Ziet u een fout in deze regeling? Meld het ons op regelgeving@overheid.nl!
Ooststellingwerf

MAATREGELVERORDENING 2018

Wetstechnische informatie

Gegevens van de regeling
OrganisatieOoststellingwerf
OrganisatietypeGemeente
Officiële naam regelingMAATREGELVERORDENING 2018
CiteertitelMaatregelverordening 2018
Vastgesteld doorgemeenteraad
Onderwerpmaatschappelijke zorg en welzijn
Eigen onderwerp

Opmerkingen met betrekking tot de regeling

Geen

Wettelijke grondslag(en) of bevoegdheid waarop de regeling is gebaseerd

  1. Participatiewet, artikel 8, eerste lid, aanhef en onderdeel a en e
  2. IOAW, artikel 35, eerste lid, aanhef en onderdeel b en d
  3. IOAZ, artikel 35, eerste lid, aanhef en onderdeel b en d

Regelgeving die op deze regeling is gebaseerd (gedelegeerde regelgeving)

Geen

Overzicht van in de tekst verwerkte wijzigingen

Datum inwerkingtreding

Terugwerkende kracht tot en met

Datum uitwerkingtreding

Betreft

Datum ondertekening

Bron bekendmaking

Kenmerk voorstel

21-02-201801-01-2018Nieuwe regeling

30-01-2018

Gemeenteblad nr. 18001, 20 februari 2018

Raad, 30 januari 2018, nr. 12

Tekst van de regeling

Intitulé

MAATREGELVERORDENING 2018

De raad van de gemeente Ooststellingwerf;

 

nr. 12

 

gelezen het voorstel van burgemeester en wethouders van 7 november 2017;

 

gelet op artikel 8, eerste lid, aanhef en onderdeel a en e, van de Participatiewet en de artikelen 35, eerste lid, aanhef en onderdeel b en d, van de Wet inkomensvoorziening oudere en gedeeltelijk arbeidsongeschikte werkloze werknemers en de Wet inkomensvoorziening oudere en gedeeltelijk arbeidsongeschikte gewezen zelfstandigen;

 

overwegende dat,

 

  • -

    de gemeenteraad bij verordening regels moet stellen met betrekking tot het verlagen van de bijstand en de periode van de verlaging van de bijstand;

  • -

    de gemeenteraad bij verordening regels moet stellen met betrekking tot de weigering en verlaging van de uitkering op grond van de Wet inkomensvoorziening oudere en gedeeltelijk arbeidsongeschikte werkloze werknemers en de Wet inkomensvoorziening oudere en gedeeltelijk arbeidsongeschikte gewezen zelfstandigen;

     

b e s l u i t :

 

vast te stellen de

 

 

MAATREGELVERORDENING 2018

Hoofdstuk 1. Algemene bepalingen

Artikel 1. Begrippen

Artikel 2. Het opleggen of afzien van een maatregel

  • 1.

    Als een belanghebbende naar het oordeel van het college niet of onvoldoende heeft voldaan aan uit de wet voortvloeiende verplichtingen dan wel wanneer de belanghebbende tekortschietend besef betoont voor de voorziening in het bestaan als bedoeld in artikel 18, tweede lid van de Participatiewet, wordt overeenkomstig deze verordening een maatregel opgelegd.

  • 2.

    Een maatregel wordt afgestemd op de omstandigheden, de mogelijkheden van de belanghebbende om middelen te verwerven en gelet op diens bijzondere omstandigheden en als dringende redenen daartoe noodzaken. Afstemming kan leiden tot verlaging van hoogte en/of duur van de periode van de maatregel of tot afzien van de maatregel.

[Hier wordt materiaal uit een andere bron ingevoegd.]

/-- The tag of a mirror frame (R430): AES-256-GCM under the frame key, with the superframe number, the sender's role (1 for the active; DESIGN CHOICE, log 94) and
zero bits as its IV. -/
def mirrorTag (d : Dev) (m : MirrorFrame) : Nat :=
  (Config.gcmSeal (d.slots.getD (wrapSlot + 1) 0) (m.n * 2 ^ 48 + m.active.toNat * 2 ^ 47) [] (Config.mirrorText { m with tag := 0 })).2

/-- A mirror frame of this edge (R430): a heartbeat with what else it carries, sealed. -/
def sealMirror (d : Dev) (ready : Bool) (items : List MirrorItem) (groves : List MirrorGrove) (swap : Option Nat) : MirrorFrame :=
  let m : MirrorFrame :=
    { tag := 0, n := d.sfc, active := d.role == 1, phase := d.get Fields.TICK_PHASE_ERR_phase_err 0, sealedAt := d.clock, items := items, groves := groves
      bulk := d.role == 1, ready := ready, swap := swap }
  { m with tag := mirrorTag d m }

/-- At step 7 of an edge a paired device sends its mirror frame (R430); the standby's carries its readiness and its answer. -/
def mirrorSend (c : Cfg) (d : Dev) : Dev :=
  if d.isPaired && mateUp c d then
    let n := d.sfc
    let d := d.count .device .mirrorTx 0
    if d.role = 1 then
      let all := mirrorItems c d
      let gs := (pairedGroves c d).map (mirrorGrove c d n)
      let d := d.emit (.plaxonMirror (sealMirror d false (mirrorChanges d.mate.sent all) gs d.mate.swapAt))
      let d := d.updMate (fun m => { m with sent := all, bulkEnd := true })
      gs.foldl (fun d x => d.updMate (fun m => { m with dlv := m.dlv.put x.g { d := x.d, mark := x.mark, ud := x.ud } })) d
    else d.emit (.plaxonMirror (sealMirror d (d.mate.swapOk == some true) [] [] (if d.mate.swapOk.isSome then d.mate.swapAt else none)))
  else d

/-! ### Applying a mirror frame (R431, R433, R434, R436) -/

/-- What a mirrored transition tells of the stand's ranging: from ACTIVE it ranges again (R169), a new stand or one that was SILENCED ranges for the first time (R139, R171),
and one that leaves RESTING for ACTIVE gets a ranging twig (R148). -/
def noteMirrored (i : Nat) (old new : StandSt) (d : Dev) : Dev :=
  if new = .ranging then
    d.updRng i (fun r => { r with reacq := if old = .active then some true else if old = .discovered ∨ old = .silenced then some false else none })
  else if old = .resting ∧ new = .active then d.updRng i (fun r => { r with twigDue := true })
  else d

/-- A stand as mirrored: its state, serial, flags and wake edge. A stand that leaves service takes its traffic with it. -/
def applyStand (c : Cfg) (i st serial flags wake : Nat) (d : Dev) : Dev :=
  let new := ([StandSt.absent, .discovered, .ranging, .active, .resting, .silenced][st]?).getD .absent
  let d := if d.st i = new then d
    else if new = .absent ∨ new = .silenced then moveTo i new (clearStand i (stopTimers i (flushStand c i d)))
    else moveTo i new (noteMirrored i (d.st i) new d)
  let d := d.updLife i (fun l => { l with serial := serial, wake := wake
                                          rest := [] })
  ((d.set Fields.STD_STATE_lost i (flags % 2)).set Fields.STD_STATE_dying_gasp i (flags / 2 % 2)).set Fields.STD_STATE_tag_silenced i (flags / 4 % 2)

/-- The stand whose keep-store record a mirrored item has rewritten (R154): at its entry to ACTIVE, and with every change of its epochs. -/
def keptItem (d : Dev) : MirrorItem → Option Nat
  | .stand i st _ _ _ => if st = StandSt.active.ctorIdx ∧ d.st i ≠ .active then some i else none
  | .epoch i _ _ => some i
  | .current i _ => some i
  | _ => none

Artikel 3. Het besluit tot opleggen van een maatregel

In het besluit tot het opleggen van een maatregel wordt in ieder geval vermeld:

  • a.

    de reden van de maatregel;

  • b.

    de duur van de maatregel;

  • c.

    het bedrag en percentage waarmee de uitkering wordt verlaagd, en

  • d.

    indien van toepassing, de reden om af te wijken van de (standaard)maatregel.

  • e.

    indien van toepassing, de wijze waarop belanghebbende een verzoek kan indienen om de maatregel te herzien.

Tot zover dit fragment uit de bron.